• Task to carry out:
Only the lines from the one containing "theorem encSbc_fieldConst4 (op1" to the end of the data are wanted; print them exactly as they appear.

Saved data entries:
/-! ## Format RRRR -/

theorem encRrrr_fieldD (op1 : Nat) (op2 : Nat) (a : Reg) (b : Reg) (d : Reg) (c : Reg) (h1 : op1 < 256) (h2 : op2 < 8) :
    fieldD (encRrrr op1 op2 a b d c) = c := by
  apply Fin.ext
  unfold fieldD encRrrr
  simp only [bitsOf, Fin.val_ofNat, BitVec.toNat_ofNat, Nat.reducePow] at *
  omega

theorem encRrrr_fieldS3 (op1 : Nat) (op2 : Nat) (a : Reg) (b : Reg) (d : Reg) (c : Reg) (h1 : op1 < 256) (h2 : op2 < 8) :
    fieldS3 (encRrrr op1 op2 a b d c) = d := by
  apply Fin.ext
  unfold fieldS3 encRrrr
  simp only [bitsOf, Fin.val_ofNat, BitVec.toNat_ofNat, Nat.reducePow] at *
  omega

theorem encRrrr_op2 (op1 : Nat) (op2 : Nat) (a : Reg) (b : Reg) (d : Reg) (c : Reg) (h1 : op1 < 256) (h2 : op2 < 8) :
    bitsOf (encRrrr op1 op2 a b d c).toNat 21 3 = op2 := by
  unfold encRrrr
  simp only [bitsOf, BitVec.toNat_ofNat, Nat.reducePow] at *
  omega

theorem encRrrr_fieldS2 (op1 : Nat) (op2 : Nat) (a : Reg) (b : Reg) (d : Reg) (c : Reg) (h1 : op1 < 256) :
    fieldS2 (encRrrr op1 op2 a b d c) = b := by
  apply Fin.ext
  unfold fieldS2 encRrrr
  simp only [bitsOf, Fin.val_ofNat, BitVec.toNat_ofNat, Nat.reducePow] at *
  omega

theorem encRrrr_fieldS1 (op1 : Nat) (op2 : Nat) (a : Reg) (b : Reg) (d : Reg) (c : Reg) (h1 : op1 < 256) :
    fieldS1 (encRrrr op1 op2 a b d c) = a := by
  apply Fin.ext
  unfold fieldS1 encRrrr
  simp only [bitsOf, Fin.val_ofNat, BitVec.toNat_ofNat, Nat.reducePow] at *
  omega

theorem encRrrr_op1 (op1 : Nat) (op2 : Nat) (a : Reg) (b : Reg) (d : Reg) (c : Reg) (h1 : op1 < 256) :
    bitsOf (encRrrr op1 op2 a b d c).toNat 0 8 = op1 := by
  unfold encRrrr
  simp only [bitsOf, BitVec.toNat_ofNat, Nat.reducePow] at *
  omega

/-! ## Format RRRW -/

theorem encRrrw_fieldD (op1 : Nat) (op2 : Nat) (a : Reg) (b : Reg) (d : Reg) (c : Reg) (w : BitVec 5) (h1 : op1 < 256) (h2 : op2 < 8) :
    fieldD (encRrrw op1 op2 a b d c w) = c := by
  apply Fin.ext
  unfold fieldD encRrrw
  simp only [bitsOf, Fin.val_ofNat, BitVec.toNat_ofNat, Nat.reducePow] at *
  omega

theorem encRrrw_fieldS3 (op1 : Nat) (op2 : Nat) (a : Reg) (b : Reg) (d : Reg) (c : Reg) (w : BitVec 5) (h1 : op1 < 256) (h2 : op2 < 8) :
    fieldS3 (encRrrw op1 op2 a b d c w) = d := by
  apply Fin.ext
  unfold fieldS3 encRrrw
  simp only [bitsOf, Fin.val_ofNat, BitVec.toNat_ofNat, Nat.reducePow] at *
  omega

theorem encRrrw_op2 (op1 : Nat) (op2 : Nat) (a : Reg) (b : Reg) (d : Reg) (c : Reg) (w : BitVec 5) (h1 : op1 < 256) (h2 : op2 < 8) :
    bitsOf (encRrrw op1 op2 a b d c w).toNat 21 3 = op2 := by
  unfold encRrrw
  simp only [bitsOf, BitVec.toNat_ofNat, Nat.reducePow] at *
  omega

theorem encRrrw_fieldWidth (op1 : Nat) (op2 : Nat) (a : Reg) (b : Reg) (d : Reg) (c : Reg) (w : BitVec 5) (h1 : op1 < 256) :
    fieldWidth (encRrrw op1 op2 a b d c w) = w := by
  apply BitVec.eq_of_toNat_eq
  unfold fieldWidth encRrrw
  simp only [bitsOf, BitVec.toNat_ofNat, Nat.reducePow] at *
  omega

theorem encRrrw_fieldS2 (op1 : Nat) (op2 : Nat) (a : Reg) (b : Reg) (d : Reg) (c : Reg) (w : BitVec 5) (h1 : op1 < 256) :
    fieldS2 (encRrrw op1 op2 a b d c w) = b := by
  apply Fin.ext
  unfold fieldS2 encRrrw
  simp only [bitsOf, Fin.val_ofNat, BitVec.toNat_ofNat, Nat.reducePow] at *
  omega

theorem encRrrw_fieldS1 (op1 : Nat) (op2 : Nat) (a : Reg) (b : Reg) (d : Reg) (c : Reg) (w : BitVec 5) (h1 : op1 < 256) :
    fieldS1 (encRrrw op1 op2 a b d c w) = a := by
  apply Fin.ext
  unfold fieldS1 encRrrw
  simp only [bitsOf, Fin.val_ofNat, BitVec.toNat_ofNat, Nat.reducePow] at *
  omega

theorem encRrrw_op1 (op1 : Nat) (op2 : Nat) (a : Reg) (b : Reg) (d : Reg) (c : Reg) (w : BitVec 5) (h1 : op1 < 256) :
    bitsOf (encRrrw op1 op2 a b d c w).toNat 0 8 = op1 := by
  unfold encRrrw
  simp only [bitsOf, BitVec.toNat_ofNat, Nat.reducePow] at *
  omega

/-! ## Format SYS -/

theorem encSys_op2 (op1 : Nat) (op2 : Nat) (h1 : op1 < 256) (h2 : op2 < 64) :
    bitsOf (encSys op1 op2).toNat 22 6 = op2 := by
  unfold encSys
  simp only [bitsOf, BitVec.toNat_ofNat, Nat.reducePow] at *
  omega

theorem encSys_op1 (op1 : Nat) (op2 : Nat) (h1 : op1 < 256) :
    bitsOf (encSys op1 op2).toNat 0 8 = op1 := by
  unfold encSys
  simp only [bitsOf, BitVec.toNat_ofNat, Nat.reducePow] at *
  omega

/-! ## Format SB -/

theorem encSb_fieldDisp8 (op1 : Nat) (disp8 : BitVec 8) (h1 : op1 < 256) :
    fieldDisp8 ((encSb op1 disp8).setWidth 32) = disp8 := by
  apply BitVec.eq_of_toNat_eq
  unfold fieldDisp8 encSb
  simp only [bitsOf, BitVec.toNat_setWidth, BitVec.toNat_ofNat, Nat.reducePow] at *
  omega

theorem encSb_op1 (op1 : Nat) (disp8 : BitVec 8) (h1 : op1 < 256) :
    bitsOf ((encSb op1 disp8).setWidth 32).toNat 0 8 = op1 := by
  unfold encSb
  simp only [bitsOf, BitVec.toNat_setWidth, BitVec.toNat_ofNat, Nat.reducePow] at *
  omega

/-! ## Format SBC -/

theorem encSbc_fieldConst4 (op1 : Nat) (const4 : BitVec 4) (disp4 : BitVec 4) (h1 : op1 < 256) :
    fieldConst4 ((encSbc op1 const4 disp4).setWidth 32) = const4 := by
  apply BitVec.eq_of_toNat_eq
  unfold fieldConst4 encSbc
  simp only [bitsOf, BitVec.toNat_setWidth, BitVec.toNat_ofNat, Nat.reducePow] at *
  omega

theorem encSbc_fieldDisp4 (op1 : Nat) (const4 : BitVec 4) (disp4 : BitVec 4) (h1 : op1 < 256) :
    fieldDisp4 ((encSbc op1 const4 disp4).setWidth 32) = disp4 := by
  apply BitVec.eq_of_toNat_eq
  unfold fieldDisp4 encSbc
  simp only [bitsOf, BitVec.toNat_setWidth, BitVec.toNat_ofNat, Nat.reducePow] at *
  omega

theorem encSbc_op1 (op1 : Nat) (const4 : BitVec 4) (disp4 : BitVec 4) (h1 : op1 < 256) :
    bitsOf ((encSbc op1 const4 disp4).setWidth 32).toNat 0 8 = op1 := by
  unfold encSbc
  simp only [bitsOf, BitVec.toNat_setWidth, BitVec.toNat_ofNat, Nat.reducePow] at *
  omega

/-! ## Format SBR -/

theorem encSbr_fieldS2 (op1 : Nat) (b : Reg) (disp4 : BitVec 4) (h1 : op1 < 256) :
    fieldS2 ((encSbr op1 b disp4).setWidth 32) = b := by
  apply Fin.ext
  unfold fieldS2 encSbr
  simp only [bitsOf, BitVec.toNat_setWidth, Fin.val_ofNat, BitVec.toNat_ofNat, Nat.reducePow] at *
  omega

theorem encSbr_fieldDisp4 (op1 : Nat) (b : Reg) (disp4 : BitVec 4) (h1 : op1 < 256) :
    fieldDisp4 ((encSbr op1 b disp4).setWidth 32) = disp4 := by
  apply BitVec.eq_of_toNat_eq
  unfold fieldDisp4 encSbr
  simp only [bitsOf, BitVec.toNat_setWidth, BitVec.toNat_ofNat, Nat.reducePow] at *
  omega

• Finished exercise:
theorem encSbc_fieldConst4 (op1 : Nat) (const4 : BitVec 4) (disp4 : BitVec 4) (h1 : op1 < 256) :
    fieldConst4 ((encSbc op1 const4 disp4).setWidth 32) = const4 := by
  apply BitVec.eq_of_toNat_eq
  unfold fieldConst4 encSbc
  simp only [bitsOf, BitVec.toNat_setWidth, BitVec.toNat_ofNat, Nat.reducePow] at *
  omega

theorem encSbc_fieldDisp4 (op1 : Nat) (const4 : BitVec 4) (disp4 : BitVec 4) (h1 : op1 < 256) :
    fieldDisp4 ((encSbc op1 const4 disp4).setWidth 32) = disp4 := by
  apply BitVec.eq_of_toNat_eq
  unfold fieldDisp4 encSbc
  simp only [bitsOf, BitVec.toNat_setWidth, BitVec.toNat_ofNat, Nat.reducePow] at *
  omega

theorem encSbc_op1 (op1 : Nat) (const4 : BitVec 4) (disp4 : BitVec 4) (h1 : op1 < 256) :
    bitsOf ((encSbc op1 const4 disp4).setWidth 32).toNat 0 8 = op1 := by
  unfold encSbc
  simp only [bitsOf, BitVec.toNat_setWidth, BitVec.toNat_ofNat, Nat.reducePow] at *
  omega

/-! ## Format SBR -/

theorem encSbr_fieldS2 (op1 : Nat) (b : Reg) (disp4 : BitVec 4) (h1 : op1 < 256) :
    fieldS2 ((encSbr op1 b disp4).setWidth 32) = b := by
  apply Fin.ext
  unfold fieldS2 encSbr
  simp only [bitsOf, BitVec.toNat_setWidth, Fin.val_ofNat, BitVec.toNat_ofNat, Nat.reducePow] at *
  omega

theorem encSbr_fieldDisp4 (op1 : Nat) (b : Reg) (disp4 : BitVec 4) (h1 : op1 < 256) :
    fieldDisp4 ((encSbr op1 b disp4).setWidth 32) = disp4 := by
  apply BitVec.eq_of_toNat_eq
  unfold fieldDisp4 encSbr
  simp only [bitsOf, BitVec.toNat_setWidth, BitVec.toNat_ofNat, Nat.reducePow] at *
  omega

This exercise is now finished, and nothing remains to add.